(Stored data)
/---

-- ==== Sys2Proof/Laws/Ops.lean ====
section
/-! SUPPORT. What each shared operation can do, said once: operations of a slot, results, requests, traps and kills,
stores, the firmware's queue and mailbox operations, and the rest of a step. -/
namespace Sys2Proof.Machine

/-- A property that every step of a fold keeps holds at its end. -/
theorem foldl_keeps {α β : Type} {p : β → Prop} {f : β → α → β} (h : ∀ b a, p b → p (f b a)) :
    ∀ (l : List α) (b : β), p b → p (l.foldl f b)
  | [], _, hb => hb
  | a :: r, b, hb => foldl_keeps h r (f b a) (h b a hb)

/-! ### Operations of a slot -/

theorem slotOp_off {h : Head} {k : State → State} {s : State} (hr : opRuns s h = false) : slotOp h k s = .next s := by
  simp [slotOp, hr]
theorem slotOp_runs {h : Head} {k : State → State} {s : State} (hr : opRuns s h = true) : slotOp h k s = .next (k s) := by
  simp [slotOp, hr]
theorem slotOpC_off {h : Head} {i : Instr} {k : State → State} {s : State} (hr : opRuns s h = false) :
    slotOpC h i k s = .next s := by
  simp [slotOpC, hr]
theorem slotOpC_runs {h : Head} {i : Instr} {k : State → State} {s : State} (hr : opRuns s h = true) (hc : opCause i s = none) :
    slotOpC h i k s = .next (k s) := by
  simp [slotOpC, hr, hc]
theorem slotOpC_traps {h : Head} {i : Instr} {k : State → State} {s : State} {c : Cause} (hr : opRuns s h = true)
    (hc : opCause i s = some c) : slotOpC h i k s = .next (s.takeTrap c s.cur.pc) := by
  simp [slotOpC, hr, hc]

/-! ### The current context -/

/-- A change of the current context changes nothing but the list of cores. -/
theorem State.modCx_rest (s : State) (f : Ctx → Ctx) : ({ s.modCx f with cores := s.cores } : State) = s := rfl
theorem State.result_rest (s : State) (r : Reg) (v m : Vec) (n : Nat) (fl : Flags) :
    ({ s.result r v m n fl with cores := s.cores } : State) = s := rfl
@[simp] theorem State.cx_result (s : State) (r : Reg) (v m : Vec) (n : Nat) (fl : Flags) :
    (s.result r v m n fl).cx = s.cx.addResult s.cur.acc r v m n fl s.nextId := State.cx_modCx _ _
theorem State.ctx_result_ne (s : State) (r : Reg) (v m : Vec) (n : Nat) (fl : Flags) {d : CoreRef} {y : BitVec 2}
    (h : d ≠ s.cur.core ∨ y ≠ s.cur.ctx) : (s.result r v m n fl).ctx d y = s.ctx d y := State.ctx_modCtx_ne _ _ h

/-- A register that discards writes and reads as a constant reads so in every state (02 R45). -/
theorem State.readReg_fixed (s : State) {r : Reg} (h : r.fixed = true) (n : Nat) : s.readReg r n = s.cx.getReg r := by
  simp [State.readReg, h]

/-- A request of the current context is the last of all, and its destinations are pending (04 R101). -/
theorem State.request_reqs (s : State) (slot : BitVec 3) (i : Instr) (path : BitVec 3) (va : Word) (space : BitVec 2)
    (data idx : Vec) (mask aux : Word) (store : Bool) (dests : List Reg) :
    ∃ r, (s.request slot i path va space data idx mask aux store dests).reqs = s.reqs ++ [r] ∧ r.id = s.nextId ∧ r.instr = i ∧
      r.phase = .issued ∧ r.dests = dests ∧ r.va = va ∧ r.core = s.cur.core ∧ r.ctx = s.cur.ctx :=
  ⟨_, rfl, rfl, rfl, rfl, rfl, rfl, rfl, rfl⟩

/-! ### Memory under the operations that store nothing, and under those that store -/

theorem State.KeepsData.refl (s : State) : s.KeepsData s := fun h => ⟨h, fun _ _ => rfl⟩
theorem State.KeepsData.trans {s t u : State} (h : s.KeepsData t) (k : t.KeepsData u) : s.KeepsData u := fun o =>
  ⟨(k (h o).1).1, fun a ha => ((k (h o).1).2 a ha).trans ((h o).2 a ha)⟩
theorem State.KeepsData.of_mem {s t : State} (h : t.mem = s.mem) : s.KeepsData t := fun o =>
  ⟨(congrArg Memory.wf h).trans o, fun a _ => congrArg (readByte · a) h⟩
theorem foldl_keepsData {α : Type} {f : State → α → State} (h : ∀ (s : State) (a : α), s.KeepsData (f s a)) (l : List α) (s : State) :
    s.KeepsData (l.foldl f s) :=
  foldl_keeps (p := fun t => s.KeepsData t) (fun b a hb => hb.trans (h b a)) l s (.refl s)

/-- 18 R407: a bucket that changes is written where the firmware keeps it. -/
theorem State.putBucket_mem (s : State) (d : BitVec 2) (b : Bucket) :
    (s.putBucket d b).mem = writeBytes s.mem (hbmKey d (bucketAt b.idx)) (b.bytes.take 1024) := by
  unfold State.putBucket
  generalize b.bytes.take 1024 = l
  rw [State.modDie_mem]
theorem not_bucketByte {a : Nat} {d : BitVec 2} (h : bucketByte a = false) : ¬ (hbmKey d bucketBase ≤ a ∧ a < hbmKey d bucketBase + bucketRegion) := by
  have hd : d ∈ ([0, 1, 2, 3] : List (BitVec 2)) := by revert d; decide
  rw [bucketByte, List.any_eq_false] at h
  simpa using h d hd
theorem bucket_in_region {a n : Nat} {d : BitVec 2} {b : BitVec 12} (h : ¬ (hbmKey d bucketBase ≤ a ∧ a < hbmKey d bucketBase + bucketRegion)) (hl : n ≤ 1024) :
    ¬ (hbmKey d (bucketAt b) ≤ a ∧ a < hbmKey d (bucketAt b) + n) := by
  have := b.isLt
  simp only [hbmKey, bucketAt, bucketRegion] at h ⊢
  omega
theorem State.putBucket_keeps (s : State) (d : BitVec 2) (b : Bucket) : s.KeepsData (s.putBucket d b) := by
  intro h
  have hm := State.putBucket_mem s d b
  have hl : (b.bytes.take 1024).length ≤ 1024 := List.length_take_le _ _
  generalize b.bytes.take 1024 = l at hm hl
  constructor
  · rw [State.memOk, hm]; exact writeBytes_wf _ _ h
  · intro a ha
    rw [hm, readByte_writeBytes h, if_neg (bucket_in_region (not_bucketByte ha) hl)]
theorem State.removeRecs_keeps (s : State) (d : BitVec 2) (f : ParkRec → Bool) : s.KeepsData (s.removeRecs d f) :=
  foldl_keepsData (fun _ _ => State.putBucket_keeps _ _ _) _ s
theorem State.unpark_keeps (s : State) (c : CoreRef) (x : BitVec 2) : s.KeepsData (s.unpark c x) := by
  have h := foldl_keepsData (f := fun (s : State) d => s.removeRecs d fun r => r.core == c && r.ctx == x)
    (fun s d => State.removeRecs_keeps s d _) ([0, 1, 2, 3] : List (BitVec 2)) s
  have e (t : State) (l : Vector Die 4) : ({ t with dies := l } : State).mem = t.mem := rfl
  unfold State.unpark
  exact h.trans (.of_mem (e _ _))
@[simp] theorem State.reportReq_mem (s : State) (r : Req) (code : Nat) (a i : Word) (e : Nat) (w : Word) :
    (s.reportReq r code a i e w).mem = s.mem := rfl
@[simp] theorem State.failReq_mem (s : State) (r : Req) (code : Nat) (a i : Word) (e : Nat) (w : Word) :
    (s.failReq r code a i e w).mem = s.mem := rfl

theorem foldl_mem {α : Type} {f : State → α → State} (h : ∀ s a, (f s a).mem = s.mem) (l : List α) (s : State) :
    (l.foldl f s).mem = s.mem :=
  foldl_keeps (p := fun t => t.mem = s.mem) (fun b a hb => (h b a).trans hb) l s rfl

@[simp] theorem State.unpin_mem (s : State) (d : BitVec 2) (n : Nat) : (s.unpin d n).mem = s.mem := rfl
@[simp] theorem State.dropPins_mem (s : State) (l : List FifoEntry) : (s.dropPins l).mem = s.mem := by
  unfold State.dropPins
  exact foldl_mem (fun _ _ => State.unpin_mem _ _ _) _ s
@[simp] theorem State.freeLinks_mem (s : State) (c : CoreRef) (f : LinkEntry → Bool) : (s.freeLinks c f).mem = s.mem := by
  unfold State.freeLinks
  exact foldl_mem (fun _ _ => State.modDie_mem _ _ _) _ s
@[simp] theorem State.discardChain_mem (s : State) (c : CoreRef) : (s.discardChain c).mem = s.mem := rfl
@[simp] theorem State.killChain_mem (s : State) (c : CoreRef) : (s.killChain c).mem = s.mem := by
  simp only [State.killChain, State.modCore_mem, State.discardChain_mem]
  split <;> simp only [State.modCore_mem, State.freeLinks_mem, State.dropPins_mem]
theorem State.strike_keeps (s : State) (c : CoreRef) (x : BitVec 2) : s.KeepsData (s.strike c x) := by
  refine (State.unpark_keeps s c x).trans (.of_mem ?_)
  simp only [State.strike, State.modCore_mem]
  split <;> simp only [State.killChain_mem, State.dropPins_mem]

/-- 11 R294: a kill stores nothing: only the records of its parked contexts go. -/
theorem State.killStream_keeps (s : State) (k n : Nat) (w : CoreRef × BitVec 2) : s.KeepsData (s.killStream k n w) := by
  simp only [State.killStream]
  split
  · exact .refl s
  split
  · split <;> exact .of_mem rfl
  · split <;> refine .trans (.trans (.of_mem ?_) (foldl_keepsData ?_ _ _)) (.of_mem (State.count_mem _ _ _ _)) <;>
      first
      | exact (foldl_mem (fun _ _ => State.modDie_mem _ _ _) _ _).trans (State.modStream_mem _ _ _)
      | exact fun _ _ => State.strike_keeps _ _ _

/-- 11 R281: taking a trap outside handler mode stores nothing; in it, it kills. -/
theorem State.takeTrap_mem {s : State} (hm : s.cx.hmode = false) (k : Cause) (pc : Word) : (s.takeTrap k pc).mem = s.mem := by
  simp only [State.takeTrap]
  split
  · exact absurd ‹_› (Bool.eq_false_iff.mp hm)
  split <;> simp only [State.count_mem, State.modCx_mem, State.modCc_mem, State.modIss_mem]
theorem State.takeTrap_keeps (s : State) (k : Cause) (pc : Word) : s.KeepsData (s.takeTrap k pc) := by
  simp only [State.takeTrap]
  split
  · exact .trans (.of_mem (State.modIss_mem _ _)) (State.killStream_keeps _ _ _ _)
  · refine .of_mem ?_
    split <;> simp only [State.count_mem, State.modCx_mem, State.modCc_mem, State.modIss_mem]

theorem State.storeAt_memOk {s : State} (h : s.memOk = true) (k : Nat) (l : List Byte) : (s.storeAt k l).memOk = true :=
  writeBytes_wf k l h
theorem State.spanWrite_memOk : ∀ (l : List (Place × Nat)) (b : List Byte) {s : State}, s.memOk = true → (s.spanWrite l b).memOk = true
  | [], _, _, h => h
  | p :: r, b, _, h => by
    rw [State.spanWrite]
    exact State.spanWrite_memOk r (b.drop p.2) (State.storeAt_memOk h p.1.key (b.take p.2))
theorem State.putPte_memOk {s : State} (h : s.memOk = true) (d : BitVec 2) (a : BitVec 12) (o : Nat) (l : Leaf) (e : Pte) :
    (s.putPte d a o l e).memOk = true := by
  simp only [State.memOk, State.putPte, State.modDie_mem]
  exact writeNat_wf _ 16 _ h

/-! ### Device space, order and the host's windows -/

/-- 18 R393: what an engine may touch at once lies where its range says, needs a turn only for device memory (01 R36), and no stack
there quiesces (18 R409). -/
theorem State.near_ok {s : State} {d : BitVec 2} {n : BitVec 8} {a : BitVec 12} {va : Word} {k : Nat} {rd wr tg : Bool}
    {l : List (Place × Nat)} (h : s.near d n a va k rd wr tg = .ok l) :
    s.rangeAt d a va k rd wr tg = .ok l ∧ ((l.any fun p => p.1.isDev) = false ∨ s.inTurn d n = true) ∧ s.still l = true := by
  simp only [State.near] at h
  split at h
  · split at h
    · cases h; refine ⟨‹_›, ?_⟩; simp_all
    · cases h
  · cases h
  · split at h <;> cases h
  · cases h

/-- 18 R401: the requests in the order of their arrival are the same requests. -/
theorem mem_byArrival (r : Req) (l : List Req) : r ∈ byArrival l ↔ r ∈ l := by
  have step : ∀ (l a : List Req), r ∈ l.foldl (fun a r => (a.takeWhile fun x => decide (x.heldTurn ≤ r.heldTurn)) ++ r ::
      a.dropWhile fun x => decide (x.heldTurn ≤ r.heldTurn)) a ↔ r ∈ a ∨ r ∈ l := by
    intro l
    induction l with
    | nil => simp
    | cons x l ih =>
      intro a
      have h : r ∈ a ↔ r ∈ (a.takeWhile fun y => decide (y.heldTurn ≤ x.heldTurn)) ∨
          r ∈ a.dropWhile fun y => decide (y.heldTurn ≤ x.heldTurn) := by
        rw [← List.mem_append, List.takeWhile_append_dropWhile]
      rw [List.foldl_cons, ih, h]
      simp only [List.mem_append, List.mem_cons]
      tauto
  simpa [byArrival] using step l []

/-- 19 R415: clearing the tag pools keeps memory canonical and changes nothing but memory and its poison. -/
theorem State.clearPools_memOk {s : State} (h : s.memOk = true) : s.clearPools.memOk = true := by
  simp only [State.clearPools]
  refine foldl_keeps (p := fun t : State => t.memOk = true) ?_ _ _ h
  exact fun t d ht => clearBytes_wf _ _ (clearBytes_wf (hbmKey d (t.die d).tagBase) (2048 * (t.die d).tagBlocks) ht)
theorem State.clearPools_rest (s : State) : ({ s.clearPools with mem := s.mem, poison := s.poison } : State) = s := by
  unfold State.clearPools
  refine foldl_keeps (p := fun t : State => ({ t with mem := s.mem, poison := s.poison } : State) = s) ?_ _ _ rfl
  exact fun t d h => h

/-- 17 R363: a window resized changes nothing but its function's size. -/
theorem State.resizeBar2_rest (s : State) (fn : BitVec 5) (n : BitVec 6) :
    ({ s.resizeBar2 fn n with fns := s.fns } : State) = s := rfl

/-- 02 R436: the units of a write to flags or matrix parameters store nothing to memory. -/
theorem State.chipUnit_mem (s : State) (c : CoreRef) (b : Bool) (u : Nat × Word) : (s.chipUnit c b u).1.mem = s.mem := by
  simp only [State.chipUnit]
  repeat (first | split | rfl)
theorem State.chipUnits_mem (c : CoreRef) (b : Bool) : ∀ (l : List (Nat × Word)) (p : State × Bool),
    (l.foldl (fun (p : State × Bool) u => ((p.1.chipUnit c b u).1, p.2 && (p.1.chipUnit c b u).2)) p).1.mem = p.1.mem
  | [], _ => rfl
  | u :: l, p => (State.chipUnits_mem c b l _).trans (State.chipUnit_mem p.1 c b u)

/-- 02 R58: a store through the on-chip map keeps memory canonical. -/
theorem State.chipWrite_memOk {s : State} (h : s.memOk = true) (d : BitVec 2) (al : Bool) (p : ChipPlace) (b : List Byte) :
    (s.chipWrite d al p b).1.memOk = true := by
  cases p with
  | spad c o => exact State.storeAt_memOk h _ _
  | flags c o =>
    simp only [State.chipWrite]
    split
    · exact h
    · exact (congrArg Memory.wf (State.chipUnits_mem c false _ (s, true))).trans h
  | mps c o =>
    simp only [State.chipWrite]
    split
    · exact h
    · exact (congrArg Memory.wf (State.chipUnits_mem c true _ (s, true))).trans h
  | counter o =>
    simp only [State.chipWrite]
    split
    · exact h
    · refine foldl_keeps (p := fun t : State => t.memOk = true) ?_ _ _ h
      exact fun _ _ ht => ht
  | link _ _ => exact h
  | window c x o => simp only [State.chipWrite]; split <;> exact h
  | bank c com o => simp only [State.chipWrite]; split <;> exact h
  | chain c o => simp only [State.chipWrite]; split <;> exact h
theorem State.chipWriteFrom_memOk (d : BitVec 2) (al : Bool) : ∀ (l : List (ChipPlace × Nat)) (b : List Byte) {s : State},
    s.memOk = true → (s.chipWriteFrom d al l b).1.memOk = true
  | [], _, _, h => h
  | p :: r, b, _, h => State.chipWriteFrom_memOk d al r (b.drop p.2) (State.chipWrite_memOk h d al p.1 (b.take p.2))
theorem State.chipWriteAll_memOk {s : State} (h : s.memOk = true) (d : BitVec 2) (l : List (ChipPlace × Nat)) (b : List Byte) :
    (s.chipWriteAll d l b).1.memOk = true := State.chipWriteFrom_memOk d _ l b h

/-! ### The firmware -/

/-- 17 R363: FUNCERR gains a bit, and nothing else changes. -/
theorem State.funcErr_rest (s : State) (fn : BitVec 5) (b : Nat) : ({ s.funcErr fn b with fns := s.fns } : State) = s := rfl
theorem State.fn_modFn (s : State) {fn : BitVec 5} (h : fn.toNat < 17) (f : Fn → Fn) : (s.modFn fn f).fn fn = f (s.fn fn) := by
  simp [State.fn, State.modFn, Vector.getD, h]
theorem State.fn_modFn_ne (s : State) {fn g : BitVec 5} (h : g ≠ fn) (f : Fn → Fn) : (s.modFn fn f).fn g = s.fn g := by
  have hn : fn.toNat ≠ g.toNat := fun e => h (BitVec.eq_of_toNat_eq e.symm)
  simp [State.fn, State.modFn, Vector.getD, hn]
theorem State.answer_rest (s : State) (fn : BitVec 5) (n : Nat) (l : List Word) : ({ s.answer fn n l with fns := s.fns } : State) = s := rfl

\---

_How to complete this task_: Give back every line from the beginning of the records through the line holding "theorem State.result_rest (s", exactly as it reads, and leave out the rest.

_Exercise result_:
-- ==== Sys2Proof/Laws/Ops.lean ====
section
/-! SUPPORT. What each shared operation can do, said once: operations of a slot, results, requests, traps and kills,
stores, the firmware's queue and mailbox operations, and the rest of a step. -/
namespace Sys2Proof.Machine

/-- A property that every step of a fold keeps holds at its end. -/
theorem foldl_keeps {α β : Type} {p : β → Prop} {f : β → α → β} (h : ∀ b a, p b → p (f b a)) :
    ∀ (l : List α) (b : β), p b → p (l.foldl f b)
  | [], _, hb => hb
  | a :: r, b, hb => foldl_keeps h r (f b a) (h b a hb)

/-! ### Operations of a slot -/

theorem slotOp_off {h : Head} {k : State → State} {s : State} (hr : opRuns s h = false) : slotOp h k s = .next s := by
  simp [slotOp, hr]
theorem slotOp_runs {h : Head} {k : State → State} {s : State} (hr : opRuns s h = true) : slotOp h k s = .next (k s) := by
  simp [slotOp, hr]
theorem slotOpC_off {h : Head} {i : Instr} {k : State → State} {s : State} (hr : opRuns s h = false) :
    slotOpC h i k s = .next s := by
  simp [slotOpC, hr]
theorem slotOpC_runs {h : Head} {i : Instr} {k : State → State} {s : State} (hr : opRuns s h = true) (hc : opCause i s = none) :
    slotOpC h i k s = .next (k s) := by
  simp [slotOpC, hr, hc]
theorem slotOpC_traps {h : Head} {i : Instr} {k : State → State} {s : State} {c : Cause} (hr : opRuns s h = true)
    (hc : opCause i s = some c) : slotOpC h i k s = .next (s.takeTrap c s.cur.pc) := by
  simp [slotOpC, hr, hc]

/-! ### The current context -/

/-- A change of the current context changes nothing but the list of cores. -/
theorem State.modCx_rest (s : State) (f : Ctx → Ctx) : ({ s.modCx f with cores := s.cores } : State) = s := rfl
theorem State.result_rest (s : State) (r : Reg) (v m : Vec) (n : Nat) (fl : Flags) :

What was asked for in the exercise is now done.